Results : Customized PROSE considerably reduced the amount of residual optical aberrations (RMS right after fitting–conventional: 2.49±1.01 µm; custom: 0.41±0.18 µm). Improved optical quality with the fitted custom PROSE was stable over time (mean variation: .049±.02 µm and .042±.02 µm). Under this stable improved optical quality, both KC subjects showed a significant amelioration in high-contrast visual acuity, by 1.5 lines (0.04 to -0.1 logMAR) and 1.3 lines (-0.02 to -0.15 logMAR), respectively. Contrast sensitivity also improved following PROSE fitting by 2.85±29%, 68.5±1.7% and 80±1.5% at 4, 8, 16 c/deg, respectively.

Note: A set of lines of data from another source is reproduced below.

-- ==== Sys2Proof/Machine/RtuParse.lean ====
section
/-! DEFINITION. `RTU_PARSE`, the RTU response unpacker and checksum gate (42_rtu_parse.md). -/

namespace Sys2Proof.Machine

/-- A response with a byte count at offset 2 (30_encoding.md R69, 42_rtu_parse.md R124). -/
def isCounted (fc : Byte) : Bool := [0x01#8, 0x02#8, 0x03#8, 0x04#8].contains fc

/-- A response with a fixed payload of four bytes at offset 2 (30_encoding.md R69, 42_rtu_parse.md R125). -/
def isFixedFour (fc : Byte) : Bool := [0x05#8, 0x06#8, 0x0F#8, 0x10#8].contains fc

/-- The slice the function code names, as start and end before clamping; none for any other function code (42_rtu_parse.md R124 to R126).
`count` is the byte at offset 2. -/
def payloadBounds (fc count : Byte) : Option (Nat × Nat) :=
  if isCounted fc then some (3, 3 + count.toNat)
  else if isFixedFour fc then some (2, 6)
  else none

/-- The payload and `TRUNC`, the slice clamped at `lim`, the index of the first CRC byte (42_rtu_parse.md R120, R127; log 12). -/
def rtuPayload (raw : List Byte) (fc count : Byte) (lim : Nat) : List Byte × Bool :=
  match payloadBounds fc count with
  | some (start, want) => (slice raw start (min want lim), decide (lim < want))
  | none => ([], false)

/-- `RTU_PARSE` on the raw bytes `st :: fc :: count :: rest` (42_rtu_parse.md R120): length (R121), checksum (R122), then the fields (R123)
and the payload (R124 to R127). A frame of four bytes or more has the three bytes named. -/
def rtuParseBody (s : State) : Except Status State :=
  match inputBytes s with
  | st :: fc :: count :: last :: rest =>
    let raw := st :: fc :: count :: last :: rest
    if crcOk raw = some true then
      let payload := rtuPayload raw fc count (raw.length - 2)
      .ok (setResults (fun r =>
        { r with station := st, fc := fc, crc := crcWord (slice raw 0 (raw.length - 2)), flags := setTrunc payload.2 r.flags })
        (emit payload.1 s))
    else .error .checksumMismatch
  | _ => .error .frameTooShort

/-- `RTU_PARSE`, opcode 0x04 (42_rtu_parse.md R120). -/
def execRtuParse (s : State) : Host.Outcome State Fault Refusal := operation opcodeRtuParse rtuParseBody s

end Sys2Proof.Machine
end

Conclusions : Passive neural re-adaptation to improved ocular optics helps recover deficits in neural processing imposed by long-term adaptation to large ocular aberrations, suggesting that interactions between optical and neural factors play a major role in visual functions. Future work will focus on further enhancement of this neural re-adaptation process by combining the use of customized vision correction technology with active visual training over longer time periods.

This is an abstract that was submitted for the 2017 ARVO Annual Meeting, held in Baltimore, MD, May 7-11, 2017.